9C’est vers la fin de l’ouvrage que ressort cependant la nature utopiste de l’essai : le chapitre 22, divisé en nombreux sous-chapitres, expose de façon détaillée le projet du Congrès moral mondial, une nouvelle organisation du monde imaginée par l’auteur. Dans ce nouvel ordre mondial, « tous les peuples de races et de nations différentes parleraient à la perfection la langue française à côté de leur langue maternelle, ce qui contribuerait immensément à leur union »8. C’est justement dans le chapitre 8, « Confusion de Babylone », que l’auteur explique sa prédilection pour la langue française en tant que « langue universelle ».

Une déclinaison originale de l’idéologie linguistique du « génie de la langue française »

10Le débat autour d’une langue auxiliaire internationale vouée à faciliter les échanges entre les êtres humains ne date certainement pas du XXe siècle. Bon nombre de philosophes se sont penchés sur la question à l’époque moderne, comme Bacon, Pascal, Descartes, Leibniz ou Locke.

  • 9 G. Flechia, La lingua internazionale, Schio, Arti Grafiche, 1909.
  • 10  « […] L’ideale di una lingua intesa a facilitare lo scambio del pensiero […] non poteva ragionevol (...)

11Les premières années du siècle dernier ont été marquées par un vif retour de ce débat, comme en témoigne la conférence donnée à Schio (Italie) le 9 mai 1909 par Giuseppe Flechia, membre-fondateur de la Société internationale de Dialectologie romane de Bruxelles9. L’actualité du débat autour de la langue internationale s’expliquerait, d’après lui, par la résurgence d’idéaux humanitaires, d’appels à la paix et à la solidarité internationale, ainsi que par les progrès scientifiques et techniques10. Il ne fait aucun doute que l’engouement pour les langues auxiliaires artificielles développées dans la seconde moitié du XIXe siècle – notamment, le volapük et l’esperanto – a contribué de façon considérable à relancer la discussion lors des décennies suivantes. Flechia, à l’instar d’autres linguistes contemporains, se prononce contre les langues artificielles, qui suivraient une tendance inverse à celle des langues naturelles, les premières allant dans le sens d’une simplification, les deuxièmes portées à la complexification de par leur nature.

  • 11 Flechia cite à cet égard « i delegati dell’Unione internazionale delle Accademie riunitasi a Parigi (...)

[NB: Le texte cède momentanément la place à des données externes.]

-- ==== Sys2Proof/Tests/Slice0.lean ====
section
/-! SUPPORT. Tests on single steps and small states, their expected results from spec/95_test_vectors.md or from the
rule named, and a witness for the hypotheses of every statement that has some. -/

namespace Sys2Proof.Tests

open Sys2Proof Sys2Proof.Machine

/-! ### The states the tests start from (the conventions of spec/95_test_vectors.md) -/

/-- All three modes POSITION. -/
def ppp : Modes := ⟨.position, .position, .position⟩

/-- The first two modes IMMEDIATE. -/
def iip : Modes := ⟨.immediate, .immediate, .position⟩

/-- A started core that holds the words. -/
def holding (ws : List Int) : State :=
  { State.reset with mem := Memory.ofWords ws, status := .running }

/-- The core wired to channel 0 for input, which holds the values. -/
def fed (ws vs : List Int) : State :=
  { holding ws with inPort := some 0, chans := Channels.setQueue [] 0 vs }

/-- The core on a build of 64-bit words. -/
def on64 (s : State) : State :=
  { s with cfg := { Config.standard with wordBits := some 64 } }

/-- The core with channel 1 wired for output on a build whose channels hold one value. -/
def shallow (s : State) : State :=
  { s with cfg := { Config.standard with channelDepth := some 1 }, outPort := some 1 }

/-- The word at an address after one step, none where it cannot be read. -/
def wordAfter (s : State) (a : Int) : Option Int :=
  (memRead s.advance.mem a).toOption

/-- The status, `ip` and fault record after one step. -/
def endAfter (s : State) : Status × Int × Option FaultRecord :=
  (s.advance.status, s.advance.ip, s.advance.fault)

/-- What a faulting step ends in. -/
def faultedAt (p : Int) (k : FaultKind) (addr : Option Int) : Status × Int × Option FaultRecord :=
  (.faulted, p, some ⟨k, p, addr⟩)

/-! ### Well-formedness: its one check is the range of the literals (R6, R80) -/

theorem test_wf_literal_out_of_range :
    Instr.wf (on64 State.reset).cfg (.add ppp 9223372036854775808 0 0) = false := by decide

theorem test_wf_most_negative_literal :
    Instr.wf (on64 State.reset).cfg (.output iip (-9223372036854775808)) = true := by decide

theorem test_wf_unbounded :
    Instr.wf Config.standard (.output iip 9223372036854775808) = true := by decide

/-! ### Decoding: words written out from R81 to R85 and R97 -/

theorem test_decode_add : decode [10001, 5, 6, 7] = .ok (.add ⟨.position, .position, .immediate⟩ 5 6 7, []) := rfl
theorem test_decode_multiply : decode [1002, 4, 3, 4] = .ok (.multiply ⟨.position, .immediate, .position⟩ 4 3 4, []) :=
  rfl
theorem test_decode_input : decode [103, 3] = .ok (.input ⟨.immediate, .position, .position⟩ 3, []) := rfl
theorem test_decode_output : decode [104, -5] = .ok (.output ⟨.immediate, .position, .position⟩ (-5), []) := rfl
theorem test_decode_jumpIfTrue : decode [105, 1, 3] = .ok (.jumpIfTrue ⟨.immediate, .position, .position⟩ 1 3, []) :=
  rfl
theorem test_decode_jumpIfFalse : decode [1006, 22, 16] = .ok (.jumpIfFalse ⟨.position, .immediate, .position⟩ 22 16, [])
    := rfl
theorem test_decode_lessThan : decode [1107, -1, 0, 5] = .ok (.lessThan iip (-1) 0 5, []) := rfl
theorem test_decode_equals : decode [8, 5, 5, 6] = .ok (.equals ppp 5 5 6, []) := rfl
theorem test_decode_halt : decode [1099, 7] = .ok (.halt ⟨.position, .immediate, .position⟩, [7]) := rfl

/-- X1 to X7, X16, X17 and H4: illegal words. -/
theorem test_decode_refuses :
    ([0, 100, 98, 9, -1, -99, 299, 203, 20099, 100099] : List Int).all (fun w => !(decodeWord w).isOk) = true := by
  decide

/-- The words of R100's table encode the instructions they stand for. -/
theorem test_encode : encode (.lessThan ⟨.position, .immediate, .position⟩ 19 10 20) = [1007, 19, 10, 20] := rfl

/-! ### The words of the opcode table, run as the first instruction after reset -/

theorem test_table_word_decodes : decodeTableWord 8 99 = some (.halt ppp) := by decide

theorem test_table_word_runs : step (State.reset.withFetchWord 8 99) =
    exec (.halt ppp) (State.reset.withFetchWord 8 99) := rfl

theorem test_table_word_adds : wordAfter (State.reset.withFetchWord 16 1) 0 = some 2 := by decide

/-! ### ADD and MULTIPLY -/

/-- A3: a source and the destination are the same word. -/
theorem test_add_same_word : wordAfter (holding [1, 5, 5, 5, 99, 21]) 5 = some 42 := by decide

/-- A4w: one past the largest 64-bit word. -/
theorem test_add_overflows :
    endAfter (on64 (holding [1101, 9223372036854775807, 1, 5, 99, 0])) = faultedAt 0 .wordOverflow none := by decide

/-- M1. -/
theorem test_multiply_signed : wordAfter (holding [1102, -3, 4, 5, 99, 0]) 5 = some (-12) := by decide

/-- M3: the product is exact. -/
theorem test_multiply_exact :
    wordAfter (holding [1102, 1099511627776, 1099511627776, 5, 99, 0]) 5 = some 1208925819614629174706176 := by decide

/-! ### LESS-THAN and EQUALS -/

/-- L2 and L3: the signed order. -/
theorem test_lessThan_signed :
    (wordAfter (holding [1107, -1, 0, 5, 99, 9]) 5, wordAfter (holding [1107, 0, -1, 5, 99, 9]) 5) = (some 1, some 0) := by
  decide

12Le choix d’une langue artificielle ne constitue qu’un volet de la question de la langue internationale, car, au cours des mêmes années, on se demande aussi quelle langue vivante pourrait être élue à cette fonction, une fois exclues les langues mortes, inaptes à exprimer les nouvelles réalités techniques. Des raisons éminemment politiques ont amené les « délégués officiels » de sociétés savantes11 à émettre un avis négatif sur l’adoption d’une langue vivante en tant que langue internationale, craignant la prééminence d’un État sur tous les autres. Malgré ce constat, Flechia estime que la future langue internationale sera inévitablement une langue vivante. Reste à savoir si cette dernière sera l’anglais ou le français, les deux jouissant déjà, à l’époque, d’une diffusion internationale et d’un nombre conséquent de locuteurs à travers le monde.

13C’est dans une tout autre cadre que, quelques décennies plus tard, Lev’ L’vovič Tolstoï prend position sur cette question. La Seconde Guerre mondiale est en cours et, bien qu’il soit en Suède, les échos du conflit lui parviennent grâce à la radio, qui transmet les déclarations des représentants politiques dans leurs langues respectives. Ce brouhaha l’a sans doute poussé à imaginer un monde en paix où les êtres humains, outre leur langue maternelle, parleraient une langue commune, grâce à laquelle ils s’entendraient mieux. Il prend à ce propos l’exemple des États-Unis, où la langue anglaise a selon lui accompli une uniformisation s’orientant vers la compréhension mutuelle. On comprendra aisément que cet exemple est tout à fait anodin, ignorant la complexité et la richesse linguistiques du territoire américain, même dans l’espace étasunien, tout comme on comprend que les données fournies par l’auteur sur le nombre des langues existant dans le monde ne sont pas précises.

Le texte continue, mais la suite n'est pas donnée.